The library also includes a host of other correlation functions such as:

  • SimpleSpeedRatio()

  • OrthogonalLeastSquares()

  • MultipleLinearRegression()

  • Speedsort()

  • SVR()

The SimpleSpeedRatio() is simply a ratio of the overlapping target and reference wind speed time series.

The OrthogonalLeastSquares() function carries out a orthogonal least squares regression correlation.

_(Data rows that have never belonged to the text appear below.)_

@[simp] theorem State.keyRequest_safety (s : State) (c : Caller) (op : Nat) (idx : Nat) (sub : Nat) (data : Bytes) : (State.keyRequest s c op idx sub data).safety = s.safety := by
  unfold State.keyRequest; simp

@[simp] theorem State.keyRequest_host (s : State) (c : Caller) (op : Nat) (idx : Nat) (sub : Nat) (data : Bytes) : (State.keyRequest s c op idx sub data).host = s.host := by
  unfold State.keyRequest; simp

@[simp] theorem State.keyRequest_ports (s : State) (c : Caller) (op : Nat) (idx : Nat) (sub : Nat) (data : Bytes) : (State.keyRequest s c op idx sub data).ports = s.ports := by
  unfold State.keyRequest; simp

@[simp] theorem State.keyRequest_keys (s : State) (c : Caller) (op : Nat) (idx : Nat) (sub : Nat) (data : Bytes) : (State.keyRequest s c op idx sub data).keys = s.keys := by
  unfold State.keyRequest; simp

@[simp] theorem State.keyRequest_power (s : State) (c : Caller) (op : Nat) (idx : Nat) (sub : Nat) (data : Bytes) : (State.keyRequest s c op idx sub data).power = s.power := by
  unfold State.keyRequest; simp

@[simp] theorem State.keyRequest_basin (s : State) (c : Caller) (op : Nat) (idx : Nat) (sub : Nat) (data : Bytes) : (State.keyRequest s c op idx sub data).basin = s.basin := by
  unfold State.keyRequest; simp

@[simp] theorem State.keyRequest_narrows (s : State) (c : Caller) (op : Nat) (idx : Nat) (sub : Nat) (data : Bytes) : (State.keyRequest s c op idx sub data).narrows = s.narrows := by
  unfold State.keyRequest; simp

@[simp] theorem State.keyRequest_legacy (s : State) (c : Caller) (op : Nat) (idx : Nat) (sub : Nat) (data : Bytes) : (State.keyRequest s c op idx sub data).legacy = s.legacy := by
  unfold State.keyRequest; simp

@[simp] theorem State.keyRequest_ford (s : State) (c : Caller) (op : Nat) (idx : Nat) (sub : Nat) (data : Bytes) : (State.keyRequest s c op idx sub data).ford = s.ford := by
  unfold State.keyRequest; simp

@[simp] theorem State.keyRequest_elnar (s : State) (c : Caller) (op : Nat) (idx : Nat) (sub : Nat) (data : Bytes) : (State.keyRequest s c op idx sub data).elnar = s.elnar := by
  unfold State.keyRequest; simp

@[simp] theorem State.keyRequest_fresh (s : State) (c : Caller) (op : Nat) (idx : Nat) (sub : Nat) (data : Bytes) : (State.keyRequest s c op idx sub data).fresh = s.fresh := by
  unfold State.keyRequest; simp

@[simp] theorem State.keyRequest_pending (s : State) (c : Caller) (op : Nat) (idx : Nat) (sub : Nat) (data : Bytes) : (State.keyRequest s c op idx sub data).pending = s.pending := by
  unfold State.keyRequest; simp

@[simp] theorem State.storeWrite_time (s : State) (c : Caller) (k : Nat) (idx : Nat) (sub : Nat) (e : EntryDef) (v : Nat) : (State.storeWrite s c k idx sub e v).time = s.time := by
  unfold State.storeWrite; (try dsimp only); (repeat' split) <;> simp

@[simp] theorem State.storeWrite_ord (s : State) (c : Caller) (k : Nat) (idx : Nat) (sub : Nat) (e : EntryDef) (v : Nat) : (State.storeWrite s c k idx sub e v).ord = s.ord := by
  unfold State.storeWrite; (try dsimp only); (repeat' split) <;> simp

The MultipleLinearRegression() function allows linear regression to be carried out between multiple reference datasets and the site data.

The Speedsort() function is a directional correlation method developed by Brian Hurley and Ciaran King as outlined in the paper “The Speedsort, DynaSort and Scatter wind correlation methods”, Wind Engineering Volume 29, No.3, pp 217-241.

The SVR() function is a support vector machine correlation method which is a type of Machine Learning alogorithim.

These functions will be the subject of future tutorials relating to correlation methods.